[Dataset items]
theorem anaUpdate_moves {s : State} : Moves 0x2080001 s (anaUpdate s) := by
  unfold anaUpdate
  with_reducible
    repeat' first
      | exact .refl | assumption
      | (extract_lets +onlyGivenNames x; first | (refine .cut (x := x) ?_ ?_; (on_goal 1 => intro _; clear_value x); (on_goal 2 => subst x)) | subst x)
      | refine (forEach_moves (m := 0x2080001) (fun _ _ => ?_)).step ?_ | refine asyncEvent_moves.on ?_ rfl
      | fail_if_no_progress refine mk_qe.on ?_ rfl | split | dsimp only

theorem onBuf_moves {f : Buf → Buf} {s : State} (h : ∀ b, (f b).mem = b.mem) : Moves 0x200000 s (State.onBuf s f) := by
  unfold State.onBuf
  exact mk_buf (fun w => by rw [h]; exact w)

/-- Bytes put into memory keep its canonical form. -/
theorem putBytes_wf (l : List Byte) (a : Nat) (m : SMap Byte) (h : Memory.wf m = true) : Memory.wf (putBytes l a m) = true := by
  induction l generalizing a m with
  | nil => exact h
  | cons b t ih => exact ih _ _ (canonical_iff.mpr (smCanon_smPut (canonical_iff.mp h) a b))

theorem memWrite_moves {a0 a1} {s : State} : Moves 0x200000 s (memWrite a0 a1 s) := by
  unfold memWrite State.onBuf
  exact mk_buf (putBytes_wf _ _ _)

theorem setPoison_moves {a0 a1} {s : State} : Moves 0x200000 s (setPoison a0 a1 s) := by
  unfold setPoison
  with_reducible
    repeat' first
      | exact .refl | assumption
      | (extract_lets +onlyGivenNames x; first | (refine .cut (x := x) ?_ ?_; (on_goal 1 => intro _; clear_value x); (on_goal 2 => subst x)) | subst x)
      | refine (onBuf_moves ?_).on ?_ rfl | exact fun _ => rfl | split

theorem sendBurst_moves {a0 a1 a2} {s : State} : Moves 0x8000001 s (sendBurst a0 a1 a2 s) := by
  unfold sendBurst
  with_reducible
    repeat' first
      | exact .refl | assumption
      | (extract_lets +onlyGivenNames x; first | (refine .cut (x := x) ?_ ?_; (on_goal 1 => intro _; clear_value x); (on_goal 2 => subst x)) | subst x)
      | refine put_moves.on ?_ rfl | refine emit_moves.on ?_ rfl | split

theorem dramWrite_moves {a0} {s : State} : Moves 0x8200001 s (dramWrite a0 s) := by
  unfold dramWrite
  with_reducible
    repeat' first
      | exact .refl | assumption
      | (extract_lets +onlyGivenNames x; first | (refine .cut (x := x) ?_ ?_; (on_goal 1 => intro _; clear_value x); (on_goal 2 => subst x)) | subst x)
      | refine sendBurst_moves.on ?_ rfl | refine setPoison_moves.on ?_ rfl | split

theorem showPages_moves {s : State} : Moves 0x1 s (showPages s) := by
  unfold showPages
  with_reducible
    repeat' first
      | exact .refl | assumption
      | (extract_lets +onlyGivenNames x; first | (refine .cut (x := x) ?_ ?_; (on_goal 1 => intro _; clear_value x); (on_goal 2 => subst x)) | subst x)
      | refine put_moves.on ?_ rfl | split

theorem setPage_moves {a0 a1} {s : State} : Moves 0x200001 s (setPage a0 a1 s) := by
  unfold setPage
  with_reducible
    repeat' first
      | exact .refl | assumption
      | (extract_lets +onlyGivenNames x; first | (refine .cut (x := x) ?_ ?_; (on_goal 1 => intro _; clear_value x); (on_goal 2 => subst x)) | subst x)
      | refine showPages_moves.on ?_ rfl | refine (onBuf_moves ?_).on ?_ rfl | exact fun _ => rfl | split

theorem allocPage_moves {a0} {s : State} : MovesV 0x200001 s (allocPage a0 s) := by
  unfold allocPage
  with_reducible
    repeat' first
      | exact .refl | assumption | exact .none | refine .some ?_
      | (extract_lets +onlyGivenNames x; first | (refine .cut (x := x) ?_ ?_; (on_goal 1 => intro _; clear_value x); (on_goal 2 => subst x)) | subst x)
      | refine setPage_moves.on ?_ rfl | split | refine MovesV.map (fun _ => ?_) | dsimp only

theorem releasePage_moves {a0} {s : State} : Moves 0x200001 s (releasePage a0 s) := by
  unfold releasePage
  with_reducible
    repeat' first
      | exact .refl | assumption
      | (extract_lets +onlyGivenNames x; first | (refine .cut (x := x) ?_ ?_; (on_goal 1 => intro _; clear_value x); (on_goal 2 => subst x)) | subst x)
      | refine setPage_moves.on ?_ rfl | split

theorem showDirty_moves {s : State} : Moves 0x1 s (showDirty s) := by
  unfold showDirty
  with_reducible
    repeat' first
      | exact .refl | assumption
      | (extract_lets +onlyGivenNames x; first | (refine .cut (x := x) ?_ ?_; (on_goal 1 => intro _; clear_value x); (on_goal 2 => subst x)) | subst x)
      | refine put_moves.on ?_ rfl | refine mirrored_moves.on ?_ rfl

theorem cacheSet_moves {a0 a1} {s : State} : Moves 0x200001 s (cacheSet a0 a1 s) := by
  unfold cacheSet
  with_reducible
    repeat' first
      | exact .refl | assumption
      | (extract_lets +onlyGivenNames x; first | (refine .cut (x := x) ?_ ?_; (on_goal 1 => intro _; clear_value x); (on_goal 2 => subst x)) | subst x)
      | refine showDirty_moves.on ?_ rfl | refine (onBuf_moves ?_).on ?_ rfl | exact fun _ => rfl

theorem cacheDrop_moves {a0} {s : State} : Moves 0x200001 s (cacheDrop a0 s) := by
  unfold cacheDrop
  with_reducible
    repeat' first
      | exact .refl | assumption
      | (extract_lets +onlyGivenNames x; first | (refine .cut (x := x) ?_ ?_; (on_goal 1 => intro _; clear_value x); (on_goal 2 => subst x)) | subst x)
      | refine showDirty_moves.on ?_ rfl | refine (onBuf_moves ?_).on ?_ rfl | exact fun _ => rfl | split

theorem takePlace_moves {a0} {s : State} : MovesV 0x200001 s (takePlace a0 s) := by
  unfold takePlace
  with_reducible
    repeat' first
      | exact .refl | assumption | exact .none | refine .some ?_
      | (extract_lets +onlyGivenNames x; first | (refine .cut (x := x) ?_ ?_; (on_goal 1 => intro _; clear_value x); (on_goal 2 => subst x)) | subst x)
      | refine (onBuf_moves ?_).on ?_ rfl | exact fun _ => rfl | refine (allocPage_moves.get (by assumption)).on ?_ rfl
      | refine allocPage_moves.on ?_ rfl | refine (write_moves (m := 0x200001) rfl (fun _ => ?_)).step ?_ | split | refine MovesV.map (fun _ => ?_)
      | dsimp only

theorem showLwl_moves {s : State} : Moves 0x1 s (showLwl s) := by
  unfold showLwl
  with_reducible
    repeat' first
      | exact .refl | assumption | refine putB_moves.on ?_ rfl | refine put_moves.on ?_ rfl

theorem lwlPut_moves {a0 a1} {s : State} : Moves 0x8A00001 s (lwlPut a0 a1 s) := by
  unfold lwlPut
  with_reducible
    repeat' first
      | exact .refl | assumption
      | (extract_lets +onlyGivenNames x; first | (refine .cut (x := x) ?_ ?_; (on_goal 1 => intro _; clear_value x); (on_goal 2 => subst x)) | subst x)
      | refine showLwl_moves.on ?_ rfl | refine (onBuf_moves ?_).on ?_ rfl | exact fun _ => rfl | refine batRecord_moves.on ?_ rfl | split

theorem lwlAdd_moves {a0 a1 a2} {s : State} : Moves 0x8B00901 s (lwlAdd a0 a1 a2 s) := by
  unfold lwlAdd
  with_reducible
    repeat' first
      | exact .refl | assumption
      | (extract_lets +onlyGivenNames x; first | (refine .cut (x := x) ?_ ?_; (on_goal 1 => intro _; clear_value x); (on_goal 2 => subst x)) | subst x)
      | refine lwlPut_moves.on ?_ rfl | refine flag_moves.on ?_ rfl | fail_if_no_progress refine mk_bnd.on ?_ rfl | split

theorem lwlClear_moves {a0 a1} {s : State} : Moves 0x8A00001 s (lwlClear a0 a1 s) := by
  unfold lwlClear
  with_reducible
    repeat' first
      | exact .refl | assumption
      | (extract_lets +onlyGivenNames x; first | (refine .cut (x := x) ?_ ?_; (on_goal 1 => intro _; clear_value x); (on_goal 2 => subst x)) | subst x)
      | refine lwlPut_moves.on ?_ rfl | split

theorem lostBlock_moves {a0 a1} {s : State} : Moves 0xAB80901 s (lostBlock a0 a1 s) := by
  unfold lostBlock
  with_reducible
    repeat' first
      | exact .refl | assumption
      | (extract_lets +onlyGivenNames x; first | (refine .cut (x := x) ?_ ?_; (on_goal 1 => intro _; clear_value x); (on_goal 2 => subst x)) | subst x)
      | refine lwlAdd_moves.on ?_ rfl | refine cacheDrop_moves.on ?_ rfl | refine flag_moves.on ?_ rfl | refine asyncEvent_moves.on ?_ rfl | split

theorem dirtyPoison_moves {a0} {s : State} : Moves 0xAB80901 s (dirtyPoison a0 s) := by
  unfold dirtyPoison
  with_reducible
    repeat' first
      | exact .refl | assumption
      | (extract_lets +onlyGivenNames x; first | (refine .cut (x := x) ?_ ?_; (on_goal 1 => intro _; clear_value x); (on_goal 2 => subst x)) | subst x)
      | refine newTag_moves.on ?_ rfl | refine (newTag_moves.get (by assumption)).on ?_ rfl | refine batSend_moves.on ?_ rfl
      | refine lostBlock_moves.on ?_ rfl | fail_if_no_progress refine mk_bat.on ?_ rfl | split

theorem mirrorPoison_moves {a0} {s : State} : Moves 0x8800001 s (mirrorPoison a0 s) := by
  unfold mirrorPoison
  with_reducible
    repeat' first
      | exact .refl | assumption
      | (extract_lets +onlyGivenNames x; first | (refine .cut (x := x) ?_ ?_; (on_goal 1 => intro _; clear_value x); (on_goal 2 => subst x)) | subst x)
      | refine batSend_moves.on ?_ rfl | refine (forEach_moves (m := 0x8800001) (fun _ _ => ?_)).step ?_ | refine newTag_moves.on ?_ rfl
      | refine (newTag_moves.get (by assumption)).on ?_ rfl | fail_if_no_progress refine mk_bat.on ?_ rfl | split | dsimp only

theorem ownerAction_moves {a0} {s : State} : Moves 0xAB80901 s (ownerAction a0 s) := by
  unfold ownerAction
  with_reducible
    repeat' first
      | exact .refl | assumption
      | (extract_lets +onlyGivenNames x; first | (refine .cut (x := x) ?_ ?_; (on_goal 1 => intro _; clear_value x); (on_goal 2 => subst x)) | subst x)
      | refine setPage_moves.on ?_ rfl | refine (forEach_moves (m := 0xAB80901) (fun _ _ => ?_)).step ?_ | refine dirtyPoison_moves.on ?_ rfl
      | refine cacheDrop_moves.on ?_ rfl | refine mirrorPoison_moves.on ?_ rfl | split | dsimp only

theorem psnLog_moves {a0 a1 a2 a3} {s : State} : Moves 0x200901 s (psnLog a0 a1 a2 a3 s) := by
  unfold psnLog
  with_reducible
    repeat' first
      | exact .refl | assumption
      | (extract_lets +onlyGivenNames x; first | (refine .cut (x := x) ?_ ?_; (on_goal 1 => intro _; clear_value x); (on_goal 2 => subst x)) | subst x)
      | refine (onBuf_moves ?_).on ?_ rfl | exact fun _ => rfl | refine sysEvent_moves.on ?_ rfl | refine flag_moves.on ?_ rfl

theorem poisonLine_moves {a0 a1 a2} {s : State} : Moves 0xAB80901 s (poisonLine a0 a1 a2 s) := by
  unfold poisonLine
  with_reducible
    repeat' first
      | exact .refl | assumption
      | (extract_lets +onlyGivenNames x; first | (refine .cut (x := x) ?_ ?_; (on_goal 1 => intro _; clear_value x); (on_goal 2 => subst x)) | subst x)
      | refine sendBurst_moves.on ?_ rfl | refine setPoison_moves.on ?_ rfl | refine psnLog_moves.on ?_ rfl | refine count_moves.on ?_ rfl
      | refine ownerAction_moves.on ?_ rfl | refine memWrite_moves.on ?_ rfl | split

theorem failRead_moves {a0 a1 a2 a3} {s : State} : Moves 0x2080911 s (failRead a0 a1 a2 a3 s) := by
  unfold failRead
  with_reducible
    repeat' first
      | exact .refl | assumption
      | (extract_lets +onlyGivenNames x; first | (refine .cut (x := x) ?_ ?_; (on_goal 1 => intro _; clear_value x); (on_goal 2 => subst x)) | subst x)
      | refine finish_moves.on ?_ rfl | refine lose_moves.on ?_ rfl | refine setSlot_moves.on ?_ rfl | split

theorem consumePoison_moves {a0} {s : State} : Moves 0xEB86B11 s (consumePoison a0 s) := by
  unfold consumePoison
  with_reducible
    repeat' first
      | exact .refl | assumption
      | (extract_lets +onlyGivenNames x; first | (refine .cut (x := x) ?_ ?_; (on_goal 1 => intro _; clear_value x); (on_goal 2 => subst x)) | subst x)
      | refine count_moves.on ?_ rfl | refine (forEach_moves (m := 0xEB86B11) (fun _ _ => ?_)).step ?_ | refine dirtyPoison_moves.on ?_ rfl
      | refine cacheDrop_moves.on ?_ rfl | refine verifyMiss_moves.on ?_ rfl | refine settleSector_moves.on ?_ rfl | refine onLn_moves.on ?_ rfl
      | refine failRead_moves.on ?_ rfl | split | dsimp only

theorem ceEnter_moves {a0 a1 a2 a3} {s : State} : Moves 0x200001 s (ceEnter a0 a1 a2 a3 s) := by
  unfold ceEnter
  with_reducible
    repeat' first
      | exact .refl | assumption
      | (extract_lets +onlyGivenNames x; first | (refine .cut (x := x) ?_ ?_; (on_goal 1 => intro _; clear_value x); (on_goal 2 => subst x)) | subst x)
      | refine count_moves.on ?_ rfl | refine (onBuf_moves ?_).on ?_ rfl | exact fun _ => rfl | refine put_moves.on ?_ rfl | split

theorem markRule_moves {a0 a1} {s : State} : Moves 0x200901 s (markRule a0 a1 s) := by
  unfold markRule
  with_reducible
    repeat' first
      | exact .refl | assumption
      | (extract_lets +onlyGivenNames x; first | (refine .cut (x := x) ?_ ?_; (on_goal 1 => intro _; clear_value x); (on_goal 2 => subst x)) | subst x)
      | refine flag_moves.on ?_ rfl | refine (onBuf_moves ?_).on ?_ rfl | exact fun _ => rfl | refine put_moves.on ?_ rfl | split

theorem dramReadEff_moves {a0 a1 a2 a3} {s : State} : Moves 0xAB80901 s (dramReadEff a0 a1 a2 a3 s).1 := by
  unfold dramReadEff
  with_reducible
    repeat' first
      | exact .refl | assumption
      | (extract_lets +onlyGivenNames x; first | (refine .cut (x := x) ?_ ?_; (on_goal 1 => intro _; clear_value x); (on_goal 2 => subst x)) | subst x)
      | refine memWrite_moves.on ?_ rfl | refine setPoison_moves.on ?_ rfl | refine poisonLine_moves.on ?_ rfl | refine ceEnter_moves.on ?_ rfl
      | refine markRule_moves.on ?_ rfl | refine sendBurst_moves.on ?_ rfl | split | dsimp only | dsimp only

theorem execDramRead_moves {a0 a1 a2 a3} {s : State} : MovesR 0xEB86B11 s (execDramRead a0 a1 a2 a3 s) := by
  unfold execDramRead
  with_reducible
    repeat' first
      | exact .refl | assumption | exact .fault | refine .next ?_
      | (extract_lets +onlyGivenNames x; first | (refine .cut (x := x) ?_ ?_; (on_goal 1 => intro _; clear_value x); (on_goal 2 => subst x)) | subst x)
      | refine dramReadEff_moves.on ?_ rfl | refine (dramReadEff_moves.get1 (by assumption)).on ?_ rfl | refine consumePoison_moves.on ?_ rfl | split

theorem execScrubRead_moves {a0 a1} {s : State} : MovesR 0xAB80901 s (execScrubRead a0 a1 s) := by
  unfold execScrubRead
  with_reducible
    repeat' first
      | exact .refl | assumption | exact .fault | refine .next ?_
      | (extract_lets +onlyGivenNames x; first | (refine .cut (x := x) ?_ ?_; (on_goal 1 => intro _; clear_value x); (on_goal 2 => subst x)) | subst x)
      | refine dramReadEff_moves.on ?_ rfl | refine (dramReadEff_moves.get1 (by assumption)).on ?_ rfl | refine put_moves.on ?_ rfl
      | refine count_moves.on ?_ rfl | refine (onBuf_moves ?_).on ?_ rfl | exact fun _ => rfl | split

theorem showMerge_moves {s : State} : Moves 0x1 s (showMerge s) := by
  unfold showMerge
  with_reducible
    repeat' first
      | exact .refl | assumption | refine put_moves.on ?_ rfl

* [What to produce]:
Go through the records from the first line and copy each one exactly, ending after the line that contains "(m := 0x2080001)". Give nothing else.

* [Exercise output]:
theorem anaUpdate_moves {s : State} : Moves 0x2080001 s (anaUpdate s) := by
  unfold anaUpdate
  with_reducible
    repeat' first
      | exact .refl | assumption
      | (extract_lets +onlyGivenNames x; first | (refine .cut (x := x) ?_ ?_; (on_goal 1 => intro _; clear_value x); (on_goal 2 => subst x)) | subst x)
      | refine (forEach_moves (m := 0x2080001) (fun _ _ => ?_)).step ?_ | refine asyncEvent_moves.on ?_ rfl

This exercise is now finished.